Training-free Detection of Generated Videos via Spatial-Temporal Likelihoods¶

Conference: CVPR 2026 arXiv: 2603.15026 Code: Available Area: Image Generation Keywords: Zero-shot detection, generated video detection, likelihood estimation, whitening transform, spatial-temporal modeling

TL;DR¶

This paper proposes STALL, a training-free zero-shot generated video detector that jointly models per-frame spatial likelihoods and inter-frame temporal likelihoods in a whitened embedding space. It requires only real video calibration and achieves robust detection across diverse generative models.

Background & Motivation¶

1. State of the Field: Video generation technologies (e.g., Sora, Veo3) have advanced rapidly, producing highly realistic and temporally coherent videos, which introduces serious risks including misinformation and fraud. Reliable detection of generated videos has thus become critically important.

2. Limitations of Prior Work: - Image detectors: Process each frame independently, completely ignoring temporal dynamics, and fail to capture cross-frame artifacts such as motion inconsistencies; - Supervised video detectors: Require large annotated datasets for training and generalize poorly to unseen generative models, which continue to emerge rapidly; - D3 (the only existing zero-shot video detector): Relies solely on temporal cues (second-order inter-frame differences), ignores per-frame spatial information, and lacks theoretical grounding.

3. Root Cause: Neither spatial nor temporal information alone is sufficient—spatial detectors are insensitive to motion artifacts, while temporal detectors are insensitive to per-frame visual anomalies. A method that jointly models both is needed.

4. Paper Goals: Design a zero-shot (requiring neither generated samples nor training) and theoretically grounded video detection method that leverages both spatial and temporal evidence simultaneously.

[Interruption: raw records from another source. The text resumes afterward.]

/-- PAGE_IDLE_EXPIRY (R295): a bank for which no burst is queued is precharged. -/
def execPageIdleExpiry (ch bank : Nat) (s : State) : Out :=
  onDevIf (decide (ch < 2) && decide (bank < 128)) (fun d =>
    if (d.drc ch).bursts.any (fun b => b.queued && d.bankKey ch b.addr == bank) then d else d.precharge ch bank) s

/-- Rank `r` of a channel holds part of a region. -/
def Dev.rankHolds (d : Dev) (c r place base size : Nat) : Bool :=
  let per := d.capacity c / d.ranks c
  regionsOverlap (c + 1) (r * per) per place base size

/-- The COLD marks in effect (R310): a rank that holds part of the cistern region, of the region the plan in force took, or of a fallback
region in use, is never powered down. -/
def Dev.coldEffective (d : Dev) (c : Nat) : Nat :=
  (List.range (d.ranks c)).foldl (fun m r =>
    let held := d.rankHolds c r (d.get R.LAS_REG_PLACE) (d.get64 R.LAS_REG_BASE_LO) (d.get64 R.LAS_REG_SIZE_LO) ||
      d.rankHolds c r d.las.place d.las.base d.las.size
    if hasBit (d.get (R.DRC_RANK_COLD c)) r && !held then orBit m r else m) 0

/-- POWER_DOWN_TIMER (R310): a COLD rank with no burst waiting enters power-down. -/
def execPowerDownTimer (ch rank : Nat) (s : State) : Out :=
  onDevIf (decide (ch < 2) && decide (rank < 2)) (fun d =>
    if d.chUp ch && hasBit (d.coldEffective ch) rank && !(d.drc ch).bursts.any (fun b => d.rankOf ch b.addr == rank) then
      d.set (R.DRC_PD_STATUS_IN_PD ch) (orBit (d.get (R.DRC_PD_STATUS_IN_PD ch)) rank)
    else d) s

/-! ## In and out of service (R287, R288, R303) -/

/-- A channel leaves service in a state: waiting bursts complete with bus errors, CHANNEL_OUT is raised and the level follows
(R288). A channel that was not in service only changes its state. -/
def Dev.channelOut (d : Dev) (c st : Nat) : Dev :=
  let was := d.chIn c
  let d1 := ((d.set (R.DRC_STATUS_STATE c) st).setB (R.DRC_STATUS_INSVC c) false).set (R.DRC_PD_STATUS_IN_PD c) 0
  let d2 := (d1.failBursts c).updDrc c (fun y => { y with rows := [], debt := [], rfmDue := [], train := none, freq := none })
  if was then (((d2.raise Ev.CHANNEL_OUT (c + 2 * st)).causeOn (2 + c)).reRate).bistTouch else d2

/-- The command that runs on a channel ends with a result code. -/
def Dev.drcEnd (d : Dev) (c code : Nat) : Dev := (d.setB (R.DRC_RESULT_BUSY c) false).set (R.DRC_RESULT_CODE c) code

/-- A training or level 0 check failed at lane step `step` (R303). -/
def Dev.drcFail (d : Dev) (c level step width : Nat) (write : Bool) : Dev :=
  let det := c + 2 * level + 4 * (step / 5 % 2) + 8 * (step / 10) + 16 * (step % 5) + 128 * (if write then 1 else 0) +
    256 * (width % 128)
  (((d.set (R.DRC_FAIL_LANE c) det).raise Ev.TRAIN_FAIL det).channelOut c 5).drcEnd c 5

/-- Offsets of a point's valid bit, rate and timings, and of its delays. -/
def pointTimings : List Nat := (List.range 9).map (4 * ·)
/-- Offsets of a point's delays. -/
def pointDelays : List Nat := (List.range 20).map (fun i => 0x40 + 4 * i)

/-- Words of a stored point go to the working set. -/
def Dev.loadWork (d : Dev) (c p : Nat) (offs : List Nat) : Dev :=
  let base := 0x160200 + 0x10000 * c + 0x100 * p
  d.updDrc c (fun y => { y with work := offs.foldl (fun (m : SMap Word) o => m.put o (d.reg (base + o))) y.work })

/-- Loads the timings, rate and delays of a stored point into the working set (Table 10.5 step 4). -/
def Dev.loadPoint (d : Dev) (c p : Nat) : Dev :=
  ((d.loadWork c p (pointTimings ++ pointDelays)).set (R.DRC_STATUS_POINT c) p).set (R.DRC_MTS c) (d.get (R.PT_MTS c p))

/-- Loads the delays of the stored point in use (R301, R303). -/
def Dev.loadDelays (d : Dev) (c : Nat) : Dev := d.loadWork c (d.get (R.DRC_STATUS_POINT c)) pointDelays

/-- A command to a channel's DRC_CMD whose check answered `code`: it is counted when accepted. [DEDUCED, unsafe, log 78] -/
def Dev.drcResult (d : Dev) (c code : Nat) : Dev := d.set (R.DRC_RESULT_CODE c) code

/-! ## Training (R301–R304) -/

/-- RETRAIN (R283, R301, R304): from OFF the full initialisation takes the whole point, level 0 the delays of the point in use. -/
def Dev.retrain (d : Dev) (c level : Nat) : Dev :=
  if d.is (R.DRC_RESULT_BUSY c) then d.setB (R.DRC_RESULT_OVR c) true
  else if !d.chOn c || (d.chIn c && d.dstate != .idle && d.dstate != .boot) then d.drcResult c 2
  else
    let d1 := ((d.wrap (R.DRC_RESULT_SEQ c) 1).setB (R.DRC_RESULT_BUSY c) true).updDrc c (fun y =>
      { y with train := some (level, d.get (R.DRC_STATUS_STATE c)) })
    let d2 := if d.get (R.DRC_STATUS_STATE c) = 1 then d1.loadPoint c (d1.get (R.DRC_STATUS_POINT c))
      else if level = 0 then d1.loadDelays c else d1
    (d2.set (R.DRC_STATUS_STATE c) 2).set (R.DRC_STATUS_STEP c) 0

/-- RETRAIN. -/
def execRetrain (ch level : Nat) (s : State) : Out :=
  onHostIf (decide (ch < 2) && decide (level < 2)) (fun d => d.inDomain (4 + ch) (fun d => d.retrain ch level)) s

/-- The longest run of passing delays of a bitmap over delays 0–127: its first delay and its length; the first such run where
two are equal (R302). -/
def longestRun (bits : Nat) : Nat × Nat :=
  let r := (List.range 128).foldl (fun (x : (Nat × Nat) × Nat × Nat) i =>
    let ((bs, bl), cs, cl) := x
    if hasBit bits i then
      let s := if cl = 0 then i else cs
      let l := cl + 1
      (if bl < l then (s, l) else (bs, bl), s, l)
    else ((bs, bl), 0, 0)) ((0, 0), 0, 0)
  r.1

/-- First and centre of a run: the centre is the first passing delay + ⌊(width − 1) / 2⌋. -/
def runCentre (r : Nat × Nat) : Nat := r.1 + (r.2 - 1) / 2

/-- A width in a 7-bit field; the width 128 does not fit and leaves a value the spec does not state. [DESIGN CHOICE, safe, log 77] -/
def width7 (addr w : Nat) : Nat := if w < 128 then w else Config.counterOver addr w % 128

/-- Lane steps of a sweep. -/
def Dev.laneSteps (d : Dev) (c : Nat) : Nat := 10 * d.ranks c

/-- Widths and centres of a sweep go to DRC_EYE (R302). -/
def Dev.putEyes (d : Dev) (c : Nat) (eyes : List (Nat × Nat)) : Dev :=
  forEach (List.range (d.laneSteps c)) (fun (d : Dev) i =>
    let e := eyes.getD i (0, 0)
    let r := longestRun e.1
    let w := longestRun e.2
    let a := 0x160100 + 0x10000 * c + 4 * i
    (((d.set (R.DRC_EYE_RDW c i) (width7 a r.2)).set (R.DRC_EYE_WRW c i) (width7 a w.2)).set (R.DRC_EYE_RDC c i)
      (runCentre r)).set (R.DRC_EYE_WRC c i) (runCentre w)) d

/-- The first lane step of a sweep that fails: step, direction, width found. -/
def Dev.firstBad (d : Dev) (c : Nat) (eyes : List (Nat × Nat)) : Option (Nat × Bool × Nat) :=
  (List.range (d.laneSteps c)).findSome? (fun i =>
    let e := eyes.getD i (0, 0)
    if (longestRun e.1).2 < d.get (R.DRC_EYE_MIN c) then some (i, false, (longestRun e.1).2)
    else if (longestRun e.2).2 < d.get (R.DRC_EYE_MIN c) then some (i, true, (longestRun e.2).2)
    else none)

/-- The delays found by a sweep go to the stored point in use and to the working set (R303). -/
def Dev.applyEyes (d : Dev) (c : Nat) (eyes : List (Nat × Nat)) : Dev :=
  let p := d.get (R.DRC_STATUS_POINT c)
  (forEach (List.range (d.laneSteps c)) (fun (d : Dev) i =>
    let e := eyes.getD i (0, 0)
    (d.set (R.PT_DLY_RD c p i) (runCentre (longestRun e.1))).set (R.PT_DLY_WR c p i) (runCentre (longestRun e.2))) d).loadDelays c

/-- A delay and the delays EYE_MIN / 2 below and above it pass (R301); a delay outside 0–127 does not. [DEDUCED, unsafe, log 78] -/
def Dev.centreOk (d : Dev) (c bits x : Nat) : Bool :=
  let h := d.get (R.DRC_EYE_MIN c) / 2
  decide (h ≤ x) && decide (x + h < 128) && [x - h, x, x + h].all (hasBit bits)

/-- A delay of the working set (R301): the field of a stored point as it was loaded last. -/
def Dev.workField (d : Dev) (c : Nat) (f : Nat → Fld) : Nat :=
  bitsOf ((d.drc c).work.get 0 ((f 0).addr - (0x160200 + 0x10000 * c))).toNat (f 0).lo (f 0).w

5. Starting Point: High-dimensional visual embeddings approximate a Gaussian distribution after whitening, as theoretically guaranteed by the Maxwell–Poincaré lemma. The closed-form log-likelihood can therefore serve as a "authenticity" measure. This idea is extended from static images to inter-frame transition vectors in video.

6. Core Idea: Spatial likelihoods are computed from frame embeddings, and temporal likelihoods are computed from normalized inter-frame difference vectors. The two are fused into a unified detection score via percentile normalization. Generated videos deviate from the real data distribution in either the spatial or temporal dimension, and are thereby identified.

Method¶

Overall Architecture¶

STALL (Spatial-Temporal Aggregated Log-Likelihoods) consists of three components:

Calibration stage (offline): A set of real videos (calibration set, e.g., 33k videos from VATEX) is used to extract frame embeddings via a visual encoder (DINOv3). Spatial whitening parameters \((μ, W)\) and temporal whitening parameters \((μ_Δ, W_Δ)\) are computed, and the likelihood score distributions over the calibration set are recorded.
Inference stage: For a test video, spatial likelihoods are computed per frame, and temporal likelihoods are computed from normalized inter-frame differences; each is aggregated and then fused via percentile normalization.
Decision: A lower fused score indicates a higher probability of the video being generated.

Key Designs¶

Spatial Likelihood¶

Function: Measures the likelihood of each frame under the real image distribution.
Mechanism: The frame embedding \(x_t = E(f_t)\) is whitened as \(y_t = W(x_t - μ)\), yielding zero mean and identity covariance. Under the Gaussian approximation of whitened coordinates, \(y \sim \mathcal{N}(0, I_d)\), and the log-likelihood is \(\ell(y) = -\frac{1}{2}(d\log(2\pi) + \|y\|_2^2)\).
Design Motivation: Prior work (e.g., ZED) has verified that CLIP/DINO embeddings exhibit Gaussianity after whitening (validated by Anderson–Darling and D'Agostino–Pearson tests). This paper extends the verification to video frame embeddings and confirms that DINOv3 satisfies the Gaussian assumption on video frames.

Temporal Likelihood¶

Function: Measures the motion consistency of inter-frame transitions.
Mechanism: Inter-frame differences \(\Delta_t = x_{t+1} - x_t\) are computed, but raw differences exhibit large norm variance and do not satisfy the Gaussian assumption. The key innovation is L2 normalization of the difference vector: \(\tilde{\Delta}_t = \Delta_t / \|\Delta_t\|\), projecting directions onto the unit hypersphere. By the Maxwell–Poincaré lemma, vectors uniformly distributed on a high-dimensional hypersphere are approximately Gaussian under any low-dimensional projection. The normalized vectors are then whitened as \(z_t = W_Δ(\tilde{\Delta}_t - μ_Δ)\), and the same closed-form log-likelihood is applied.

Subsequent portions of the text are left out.